The DDPM reverse step formula is:

$$x_{t-1} = \underbrace{\frac{1}{\sqrt{\alpha_t}}}_{\text{scaling factor}} \left( x_t - \underbrace{\frac{\beta_t}{\sqrt{1 - \bar{\alpha}_t}}}_{\text{noise correction}} \cdot \epsilon_\theta(x_t, t) \right) + \underbrace{\sigma_t}_{\text{noise injection}} \cdot z$$

Each of these three coefficients changes across the schedule. Let us compute them at different timesteps and see how the algorithm behaves differently at different noise levels.

**Before running, predict:**
- At t=950 (near pure noise), is the noise correction coefficient large or small? Is the model making bold changes or tiny refinements?
- At t=50 (near clean), is the noise correction large or small?
- Does the scaling factor $\frac{1}{\sqrt{\alpha_t}}$ change dramatically across timesteps, or stay close to 1?

In [None]:
# Compute the three reverse step coefficients at several timesteps
timesteps_to_check = [950, 800, 500, 200, 50]

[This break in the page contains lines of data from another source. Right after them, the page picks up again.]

-- ==== Sys2Proof/Decode.lean ====
section
/-! DEFINITION. The decoder (30_encoding.md R80 to R103), total on any bytes and rejecting by name, and after it the
encoder, written from the same tables. -/

namespace Sys2Proof

/-- Why a first word is no instruction the model admits. -/
inductive DecodeError where
  /-- an empty cell of the opcode map, or a jump with condition Dh (30_encoding.md R101) -/
  | unassigned
  /-- a field the source prints as 0h is not zero, or RETI's Rd is not Fh (30_encoding.md R102) -/
  | reservedField
  /-- fewer bytes than the instruction needs; cannot arise in a fetch, which reads memory -/
  | truncated
  deriving DecidableEq, Repr

/-- A value known after the first word, or once a second word is read (30_encoding.md R82). -/
inductive Need (α : Type) where
  | one (a : α)
  | two (f : Word → α)

/-- Build on a decoded operand, of either length. -/
def Need.map {α β : Type} (h : α → β) (n : Need α) : Need β :=
  match n with
  | .one a => .one (h a)
  | .two f => .two (fun w => h (f w))

/-- The outcome of looking at the first word. -/
abbrev FirstWord (α : Type) := Except DecodeError (Need α)

/-- `FirstWord` of a bigger term. -/
def FirstWord.map {α β : Type} (h : α → β) (r : FirstWord α) : FirstWord β :=
  match r with
  | .ok n => .ok (n.map h)
  | .error e => .error e

/-! ### Register numbers (10_state.md R22) -/

/-- The register a 4-bit field names. -/
def Reg.ofCode (c : BitVec 4) : Reg :=
  if h : c.toNat < 12 then .g ⟨c.toNat, h⟩
  else if c = 0xC#4 then .fp
  else if c = 0xD#4 then .sp
  else if c = 0xE#4 then .usp
  else .flag

/-- The field that names a register. -/
def Reg.code (r : Reg) : BitVec 4 :=
  match r with
  | .g n => BitVec.ofNat 4 n.val
  | .fp => 0xC#4
  | .sp => 0xD#4
  | .usp => 0xE#4
  | .flag => 0xF#4

/-! ### Operand forms (30_encoding.md R86) -/

/-- A form whose low field is printed 0h (30_encoding.md R102). -/
def lowZero {α : Type} (lo : BitVec 4) (n : Need α) : FirstWord α :=
  if lo = 0#4 then .ok n else .error .reservedField

/-- The eight forms, by OP bits 10..8. -/
def decodeOperand (form : BitVec 3) (lo : BitVec 4) : FirstWord Operand :=
  match form with
  | 0#3 => lowZero lo (.two .direct)
  | 1#3 => .ok (.two fun w => .indexed w (Reg.ofCode lo))
  | 2#3 => lowZero lo (.two .imm)
  | 3#3 => .ok (.one (.fpRel lo))
  | 4#3 => .ok (.one (.reg (Reg.ofCode lo)))
  | 5#3 => .ok (.one (.imm4 lo))
  | 6#3 => .ok (.one (.indirect (Reg.ofCode lo)))
  | 7#3 => .ok (.one (.byteIndirect (Reg.ofCode lo)))

/-- The five forms of ST; 2, 4 and 5 are unassigned (30_encoding.md R101). -/
def decodeStoreOperand (form : BitVec 3) (lo : BitVec 4) : FirstWord StoreOperand :=
  match form with
  | 0#3 => lowZero lo (.two .direct)
  | 1#3 => .ok (.two fun w => .indexed w (Reg.ofCode lo))
  | 3#3 => .ok (.one (.fpRel lo))
  | 6#3 => .ok (.one (.indirect (Reg.ofCode lo)))
  | 7#3 => .ok (.one (.byteIndirect (Reg.ofCode lo)))
  | _ => .error .unassigned

/-- The two forms of jumps and CALL. -/
def decodeTarget (form : BitVec 3) (lo : BitVec 4) : FirstWord Target :=
  match form with
  | 0#3 => lowZero lo (.two .direct)
  | 1#3 => .ok (.two fun w => .indexed w (Reg.ofCode lo))
  | _ => .error .unassigned

/-- The two forms of IN and OUT. -/
def decodePort (form : BitVec 3) (lo : BitVec 4) : FirstWord PortOperand :=
  match form with
  | 0#3 => lowZero lo (.two .direct)
  | 6#3 => .ok (.one (.indirect (Reg.ofCode lo)))
  | _ => .error .unassigned

/-! ### The opcode map (30_encoding.md R97, R99) -/

/-- The fifteen mnemonics with all eight forms, by OP bits 15..11. -/
def binaryOp (op5 : BitVec 5) : Option (Reg → Operand → Instr) :=
  match op5 with
  | 0b00001#5 => some .ld
  | 0b00011#5 => some .add
  | 0b00100#5 => some .sub
  | 0b00101#5 => some .cmp
  | 0b00110#5 => some .and
  | 0b00111#5 => some .or
  | 0b01000#5 => some .xor
  | 0b01001#5 => some .adds
  | 0b01010#5 => some .mul
  | 0b01011#5 => some .div
  | 0b01100#5 => some .mod
  | 0b10000#5 => some .shla
  | 0b10001#5 => some .shll
  | 0b10010#5 => some .shra
  | 0b10011#5 => some .shrl
  | _ => none

/-- The jump of a condition field; Dh has none (30_encoding.md R99). -/
def jumpOp (cond : BitVec 4) : Option (Target → Instr) :=
  match cond with
  | 0x0#4 => some .jz
  | 0x1#4 => some .jc
  | 0x2#4 => some .jm
  | 0x3#4 => some .jo
  | 0x4#4 => some .jgt
  | 0x5#4 => some .jge
  | 0x6#4 => some .jle
  | 0x7#4 => some .jlt
  | 0x8#4 => some .jnz
  | 0x9#4 => some .jnc
  | 0xA#4 => some .jnm
  | 0xB#4 => some .jno
  | 0xC#4 => some .jhi
  | 0xE#4 => some .jls
  | 0xF#4 => some .jmp
  | _ => none

/-- An instruction without operand word: Rd and the low field must be as printed (30_encoding.md R96, R102). -/
def fixedFields (rd lo : BitVec 4) (printed : BitVec 4) (i : Instr) : FirstWord Instr :=
  if rd = printed ∧ lo = 0#4 then .ok (.one i) else .error .reservedField

/-- PUSH and POP: the low field is printed 0h (30_encoding.md R96). -/
def oneRegister (rd lo : BitVec 4) (mk : Reg → Instr) : FirstWord Instr :=
  lowZero lo (.one (mk (Reg.ofCode rd)))

/-- CALL: Rd is printed 0h (30_encoding.md R98). The form is looked up first (R103). -/
def callFields (form : BitVec 3) (rd lo : BitVec 4) : FirstWord Instr :=
  match decodeTarget form lo with
  | .ok n => if rd = 0#4 then .ok (n.map .call) else .error .reservedField
  | .error e => .error e

/-- A jump: an unassigned form, then an unassigned condition, then the fixed fields (30_encoding.md R103). -/
def jumpFields (form : BitVec 3) (cond lo : BitVec 4) : FirstWord Instr :=
  match form, jumpOp cond with
  | 0#3, some mk => FirstWord.map mk (decodeTarget 0#3 lo)
  | 1#3, some mk => FirstWord.map mk (decodeTarget 1#3 lo)
  | _, _ => .error .unassigned

/-- Decoding of the fields of a first word, in the order of 30_encoding.md R103. -/
def decodeFields (op5 : BitVec 5) (form : BitVec 3) (rd lo : BitVec 4) : FirstWord Instr :=
  match binaryOp op5 with
  | some mk => FirstWord.map (mk (Reg.ofCode rd)) (decodeOperand form lo)
  | none =>
    match op5, form with
    | 0b00000#5, 0#3 => fixedFields rd lo 0x0#4 .no
    | 0b00010#5, f => FirstWord.map (.st (Reg.ofCode rd)) (decodeStoreOperand f lo)
    | 0b10100#5, f => jumpFields f rd lo
    | 0b10101#5, f => callFields f rd lo
    | 0b10110#5, f => FirstWord.map (.inp (Reg.ofCode rd)) (decodePort f lo)
    | 0b10111#5, f => FirstWord.map (.out (Reg.ofCode rd)) (decodePort f lo)
    | 0b11000#5, 0#3 => oneRegister rd lo .push
    | 0b11000#5, 4#3 => oneRegister rd lo .pop
    | 0b11010#5, 0#3 => fixedFields rd lo 0x0#4 .ret
    | 0b11010#5, 4#3 => fixedFields rd lo 0xF#4 .reti
    | 0b11110#5, 0#3 => fixedFields rd lo 0x0#4 .svc
    | 0b11111#5, 7#3 => fixedFields rd lo 0x0#4 .halt
    | _, _ => .error .unassigned

/-- OP bits 15..11 of a first word (30_encoding.md R80). -/
def opField (w : Word) : BitVec 5 := w.extractLsb' 11 5

/-- OP bits 10..8, the form. -/
def formField (w : Word) : BitVec 3 := w.extractLsb' 8 3

/-- The Rd field, bits 7..4. -/
def rdField (w : Word) : BitVec 4 := w.extractLsb' 4 4

/-- The low field, bits 3..0: Rx, Rs, I4 or D4. -/
def loField (w : Word) : BitVec 4 := w.extractLsb' 0 4

/-- Everything the first word says: the whole instruction, or what it becomes with a second word. -/
def decodeFirst (w1 : Word) : FirstWord Instr :=
  decodeFields (opField w1) (formField w1) (rdField w1) (loField w1)

/-- Decoding a list of words: the instruction and the words after it. -/
def decodeWords (ws : List Word) : Except DecodeError (Instr × List Word) :=
  match ws with
  | [] => .error .truncated
  | w1 :: rest =>
    match decodeFirst w1, rest with
    | .error e, _ => .error e
    | .ok (.one i), rest => .ok (i, rest)
    | .ok (.two f), w2 :: rest => .ok (f w2, rest)
    | .ok (.two _), [] => .error .truncated

/-- Bytes as words (20_memory.md R54); a last odd byte makes no word. -/
def wordsOfBytes (bs : List Byte) : List Word :=
  match bs with
  | b0 :: b1 :: rest => wordOfBytes b0 b1 :: wordsOfBytes rest
  | _ => []

/-- The decoder on bytes as they lie in memory. -/
def decode (bs : List Byte) : Except DecodeError (Instr × List Word) :=
  decodeWords (wordsOfBytes bs)

/-! ### The encoder -/

/-- A first word from its four fields (30_encoding.md R80). -/
def mkFirst (op5 : BitVec 5) (form : BitVec 3) (rd lo : BitVec 4) : Word :=
  op5 ++ form ++ rd ++ lo

/-- Form number, low field and second word of an operand (30_encoding.md R86). -/
def Operand.fields (o : Operand) : BitVec 3 × BitVec 4 × List Word :=
  match o with
  | .direct dsp => (0#3, 0#4, [dsp])
  | .indexed dsp rx => (1#3, rx.code, [dsp])
  | .imm v => (2#3, 0#4, [v])
  | .fpRel d4 => (3#3, d4, [])
  | .reg rs => (4#3, rs.code, [])
  | .imm4 i4 => (5#3, i4, [])
  | .indirect rx => (6#3, rx.code, [])
  | .byteIndirect rx => (7#3, rx.code, [])

/-- The same for ST. -/
def StoreOperand.fields (o : StoreOperand) : BitVec 3 × BitVec 4 × List Word :=
  match o with
  | .direct dsp => (0#3, 0#4, [dsp])
  | .indexed dsp rx => (1#3, rx.code, [dsp])
  | .fpRel d4 => (3#3, d4, [])
  | .indirect rx => (6#3, rx.code, [])
  | .byteIndirect rx => (7#3, rx.code, [])

/-- The same for jumps and CALL. -/
def Target.fields (t : Target) : BitVec 3 × BitVec 4 × List Word :=
  match t with
  | .direct dsp => (0#3, 0#4, [dsp])
  | .indexed dsp rx => (1#3, rx.code, [dsp])

/-- The same for IN and OUT. -/
def PortOperand.fields (p : PortOperand) : BitVec 3 × BitVec 4 × List Word :=
  match p with
  | .direct port => (0#3, 0#4, [port])
  | .indirect rx => (6#3, rx.code, [])

/-- The words of an instruction with the given OP row, Rd field and operand fields. -/
def emit (op5 : BitVec 5) (rd : BitVec 4) (f : BitVec 3 × BitVec 4 × List Word) : List Word :=
  mkFirst op5 f.1 rd f.2.1 :: f.2.2

/-- The words of an instruction, first word first (30_encoding.md R97 to R99). -/
def encode (i : Instr) : List Word :=
  match i with
  | .no => emit 0b00000#5 0x0#4 (0#3, 0#4, [])
  | .ld rd o => emit 0b00001#5 rd.code o.fields
  | .st rd o => emit 0b00010#5 rd.code o.fields
  | .add rd o => emit 0b00011#5 rd.code o.fields
  | .sub rd o => emit 0b00100#5 rd.code o.fields
  | .cmp rd o => emit 0b00101#5 rd.code o.fields
  | .and rd o => emit 0b00110#5 rd.code o.fields
  | .or rd o => emit 0b00111#5 rd.code o.fields
  | .xor rd o => emit 0b01000#5 rd.code o.fields
  | .adds rd o => emit 0b01001#5 rd.code o.fields
  | .mul rd o => emit 0b01010#5 rd.code o.fields
  | .div rd o => emit 0b01011#5 rd.code o.fields
  | .mod rd o => emit 0b01100#5 rd.code o.fields
  | .shla rd o => emit 0b10000#5 rd.code o.fields
  | .shll rd o => emit 0b10001#5 rd.code o.fields
  | .shra rd o => emit 0b10010#5 rd.code o.fields
  | .shrl rd o => emit 0b10011#5 rd.code o.fields
  | .jz t => emit 0b10100#5 0x0#4 t.fields
  | .jc t => emit 0b10100#5 0x1#4 t.fields
  | .jm t => emit 0b10100#5 0x2#4 t.fields
  | .jo t => emit 0b10100#5 0x3#4 t.fields
  | .jgt t => emit 0b10100#5 0x4#4 t.fields
  | .jge t => emit 0b10100#5 0x5#4 t.fields
  | .jle t => emit 0b10100#5 0x6#4 t.fields
  | .jlt t => emit 0b10100#5 0x7#4 t.fields
  | .jnz t => emit 0b10100#5 0x8#4 t.fields
  | .jnc t => emit 0b10100#5 0x9#4 t.fields
  | .jnm t => emit 0b10100#5 0xA#4 t.fields
  | .jno t => emit 0b10100#5 0xB#4 t.fields
  | .jhi t => emit 0b10100#5 0xC#4 t.fields
  | .jls t => emit 0b10100#5 0xE#4 t.fields
  | .jmp t => emit 0b10100#5 0xF#4 t.fields
  | .call t => emit 0b10101#5 0x0#4 t.fields
  | .inp rd p => emit 0b10110#5 rd.code p.fields
  | .out rd p => emit 0b10111#5 rd.code p.fields
  | .push rd => emit 0b11000#5 rd.code (0#3, 0#4, [])
  | .pop rd => emit 0b11000#5 rd.code (4#3, 0#4, [])
  | .ret => emit 0b11010#5 0x0#4 (0#3, 0#4, [])
  | .reti => emit 0b11010#5 0xF#4 (4#3, 0#4, [])
  | .svc => emit 0b11110#5 0x0#4 (0#3, 0#4, [])
  | .halt => emit 0b11111#5 0x0#4 (7#3, 0#4, [])

/-- Length of the instruction in bytes (30_encoding.md R82), as a word for `next_pc`. -/
def Instr.size (i : Instr) : Word := BitVec.ofNat 16 (2 * (encode i).length)

/-! ### The host's entry point -/

/-- The two words of an instruction whose table bits are `w` (bit 0 the least significant of the first word); bits
from `nbits` up are 0. -/
def tableWords (nbits w : Nat) : Word × Word :=
  let v := w % 2 ^ nbits
  (BitVec.ofNat 16 v, BitVec.ofNat 16 (v / 65536))

/-- The bytes of a word as the hardware stores them, the lower address first (20_memory.md R54). -/
def bytesOfWord (w : Word) : List Byte := [firstByte w, secondByte w]

/-- What the decoder reads from an instruction with the table's bits `w`. -/
def decodeTableWord (nbits w : Nat) : Option Instr :=
  let (w1, w2) := tableWords nbits w
  match decode (bytesOfWord w1 ++ bytesOfWord w2) with
  | .ok (i, _) => some i
  | .error _ => none

end Sys2Proof
end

print(f'{"t":>5} | {"1/sqrt(a_t)":>12} | {"beta_t/sqrt(1-ab_t)":>20} | {"sigma_t":>10}')
print('-' * 60)

scaling_factors = []
noise_corrections = []
noise_injections = []

for t in timesteps_to_check:
    # The three coefficients from the reverse step formula
    scaling_factor = 1.0 / torch.sqrt(alpha[t])
    noise_correction = beta[t] / torch.sqrt(1.0 - alpha_bar[t])
    noise_injection = sigma[t]
    
    scaling_factors.append(scaling_factor.item())
    noise_corrections.append(noise_correction.item())
    noise_injections.append(noise_injection.item())
    
    print(f'{t:>5} | {scaling_factor:>12.6f} | {noise_correction:>20.6f} | {noise_injection:>10.6f}')

print()
print('Observations:')
print(f'  Scaling factor range: {min(scaling_factors):.4f} to {max(scaling_factors):.4f} (always close to 1)')
print(f'  Noise correction range: {min(noise_corrections):.6f} to {max(noise_corrections):.6f}')
print(f'  Noise injection range: {min(noise_injections):.6f} to {max(noise_injections):.6f}')

In [None]:
# Visualize how the coefficients change across the full schedule
all_t = torch.arange(1, T + 1)
all_scaling = 1.0 / torch.sqrt(alpha[1:])
all_noise_corr = beta[1:] / torch.sqrt(1.0 - alpha_bar[1:])
all_noise_inj = sigma[1:]

fig, axes = plt.subplots(1, 3, figsize=(15, 4))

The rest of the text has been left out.